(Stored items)
---------------
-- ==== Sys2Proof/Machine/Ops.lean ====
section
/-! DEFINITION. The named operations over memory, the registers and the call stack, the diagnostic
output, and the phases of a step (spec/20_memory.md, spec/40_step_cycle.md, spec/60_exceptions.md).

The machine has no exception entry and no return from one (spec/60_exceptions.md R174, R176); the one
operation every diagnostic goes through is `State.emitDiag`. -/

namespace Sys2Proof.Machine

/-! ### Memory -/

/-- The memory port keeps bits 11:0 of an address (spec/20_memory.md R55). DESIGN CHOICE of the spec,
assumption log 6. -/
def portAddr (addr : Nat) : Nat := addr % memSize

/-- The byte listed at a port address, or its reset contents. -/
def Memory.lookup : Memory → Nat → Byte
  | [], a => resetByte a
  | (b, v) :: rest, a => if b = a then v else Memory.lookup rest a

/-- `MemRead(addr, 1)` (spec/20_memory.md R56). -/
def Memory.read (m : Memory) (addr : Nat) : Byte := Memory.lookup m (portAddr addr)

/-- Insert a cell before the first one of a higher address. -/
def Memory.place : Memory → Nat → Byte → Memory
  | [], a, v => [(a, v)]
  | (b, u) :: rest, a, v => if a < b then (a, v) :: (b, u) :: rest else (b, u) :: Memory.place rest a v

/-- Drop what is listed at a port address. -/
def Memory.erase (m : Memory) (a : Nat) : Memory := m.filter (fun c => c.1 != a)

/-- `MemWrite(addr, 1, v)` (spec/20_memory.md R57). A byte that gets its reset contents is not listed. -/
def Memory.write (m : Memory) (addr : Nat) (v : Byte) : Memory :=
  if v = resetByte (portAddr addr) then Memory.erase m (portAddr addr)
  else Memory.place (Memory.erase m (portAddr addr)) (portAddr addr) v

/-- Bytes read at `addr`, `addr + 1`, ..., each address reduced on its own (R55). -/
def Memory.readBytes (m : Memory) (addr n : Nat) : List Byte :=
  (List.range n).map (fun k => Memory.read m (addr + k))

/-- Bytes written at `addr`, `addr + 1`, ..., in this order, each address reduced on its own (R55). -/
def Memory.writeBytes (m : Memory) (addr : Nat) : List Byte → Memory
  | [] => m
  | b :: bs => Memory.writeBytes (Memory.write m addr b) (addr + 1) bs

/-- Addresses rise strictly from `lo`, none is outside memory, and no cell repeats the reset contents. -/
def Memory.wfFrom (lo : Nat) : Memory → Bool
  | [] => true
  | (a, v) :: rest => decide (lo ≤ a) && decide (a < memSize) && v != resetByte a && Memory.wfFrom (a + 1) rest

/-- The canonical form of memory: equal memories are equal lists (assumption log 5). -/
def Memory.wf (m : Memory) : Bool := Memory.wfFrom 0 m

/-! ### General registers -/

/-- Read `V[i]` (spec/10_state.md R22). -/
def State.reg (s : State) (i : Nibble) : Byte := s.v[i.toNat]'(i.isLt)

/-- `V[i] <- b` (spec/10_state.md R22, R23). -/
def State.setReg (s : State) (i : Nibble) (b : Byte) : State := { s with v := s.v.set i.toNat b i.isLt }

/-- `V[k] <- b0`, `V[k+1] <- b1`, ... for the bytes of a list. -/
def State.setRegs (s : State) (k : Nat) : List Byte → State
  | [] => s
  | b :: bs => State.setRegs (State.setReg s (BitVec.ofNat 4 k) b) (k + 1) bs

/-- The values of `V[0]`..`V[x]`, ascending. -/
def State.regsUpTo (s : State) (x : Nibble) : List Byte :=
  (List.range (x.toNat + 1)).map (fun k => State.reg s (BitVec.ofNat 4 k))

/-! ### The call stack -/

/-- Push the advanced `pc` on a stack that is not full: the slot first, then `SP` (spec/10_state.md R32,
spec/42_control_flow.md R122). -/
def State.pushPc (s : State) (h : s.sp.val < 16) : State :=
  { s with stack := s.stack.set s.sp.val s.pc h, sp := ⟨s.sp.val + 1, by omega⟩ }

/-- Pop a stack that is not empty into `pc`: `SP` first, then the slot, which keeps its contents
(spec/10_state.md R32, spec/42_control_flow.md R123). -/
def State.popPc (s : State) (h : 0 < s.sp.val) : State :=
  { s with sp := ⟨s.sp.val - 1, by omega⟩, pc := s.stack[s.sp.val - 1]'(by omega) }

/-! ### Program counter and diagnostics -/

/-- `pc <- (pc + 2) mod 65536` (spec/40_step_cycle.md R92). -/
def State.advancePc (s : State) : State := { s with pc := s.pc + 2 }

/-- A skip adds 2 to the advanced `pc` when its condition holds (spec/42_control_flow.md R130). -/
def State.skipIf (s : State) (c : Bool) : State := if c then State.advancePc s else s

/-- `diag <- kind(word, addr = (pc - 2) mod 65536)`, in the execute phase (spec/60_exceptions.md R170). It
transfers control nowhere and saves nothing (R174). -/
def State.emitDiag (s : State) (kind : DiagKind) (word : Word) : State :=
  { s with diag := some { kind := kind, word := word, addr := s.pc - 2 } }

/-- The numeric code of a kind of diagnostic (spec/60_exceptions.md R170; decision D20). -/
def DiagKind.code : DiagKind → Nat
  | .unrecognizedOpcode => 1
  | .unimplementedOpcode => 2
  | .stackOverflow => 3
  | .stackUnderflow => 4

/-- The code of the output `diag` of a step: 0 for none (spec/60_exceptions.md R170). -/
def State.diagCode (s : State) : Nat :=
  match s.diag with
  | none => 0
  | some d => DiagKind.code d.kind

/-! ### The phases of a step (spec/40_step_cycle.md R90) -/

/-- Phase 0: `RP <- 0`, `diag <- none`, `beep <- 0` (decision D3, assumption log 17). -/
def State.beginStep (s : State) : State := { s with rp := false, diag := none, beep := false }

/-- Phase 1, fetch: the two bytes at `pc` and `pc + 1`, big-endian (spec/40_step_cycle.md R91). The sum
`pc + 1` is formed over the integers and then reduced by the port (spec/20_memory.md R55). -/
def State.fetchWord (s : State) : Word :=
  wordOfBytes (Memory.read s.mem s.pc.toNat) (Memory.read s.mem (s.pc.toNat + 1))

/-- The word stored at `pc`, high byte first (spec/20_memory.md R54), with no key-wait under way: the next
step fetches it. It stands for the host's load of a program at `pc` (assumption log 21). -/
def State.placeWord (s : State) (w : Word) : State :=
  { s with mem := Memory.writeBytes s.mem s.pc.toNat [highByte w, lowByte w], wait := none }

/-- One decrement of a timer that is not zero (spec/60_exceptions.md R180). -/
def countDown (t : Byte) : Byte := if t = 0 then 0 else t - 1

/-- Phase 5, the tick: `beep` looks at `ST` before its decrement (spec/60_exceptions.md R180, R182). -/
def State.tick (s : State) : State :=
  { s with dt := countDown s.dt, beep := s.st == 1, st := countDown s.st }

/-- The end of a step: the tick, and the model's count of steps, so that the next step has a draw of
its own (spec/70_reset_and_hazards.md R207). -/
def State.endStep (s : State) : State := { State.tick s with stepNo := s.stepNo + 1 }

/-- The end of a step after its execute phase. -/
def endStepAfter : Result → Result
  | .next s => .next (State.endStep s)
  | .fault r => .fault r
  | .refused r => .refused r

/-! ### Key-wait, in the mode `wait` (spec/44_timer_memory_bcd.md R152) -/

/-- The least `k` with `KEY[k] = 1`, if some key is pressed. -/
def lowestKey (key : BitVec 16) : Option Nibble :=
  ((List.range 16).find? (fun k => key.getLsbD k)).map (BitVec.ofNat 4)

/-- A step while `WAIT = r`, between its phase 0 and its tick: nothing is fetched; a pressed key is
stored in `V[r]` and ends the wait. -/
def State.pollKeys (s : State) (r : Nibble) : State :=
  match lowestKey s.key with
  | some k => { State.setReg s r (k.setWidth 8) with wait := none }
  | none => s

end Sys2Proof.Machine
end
---------------
Lines that contain "listed" should be pulled from the entries above and reported.

/-- The byte listed at a port address, or its reset contents. -/
/-- Drop what is listed at a port address. -/
/-- `MemWrite(addr, 1, v)` (spec/20_memory.md R57). A byte that gets its reset contents is not listed. -/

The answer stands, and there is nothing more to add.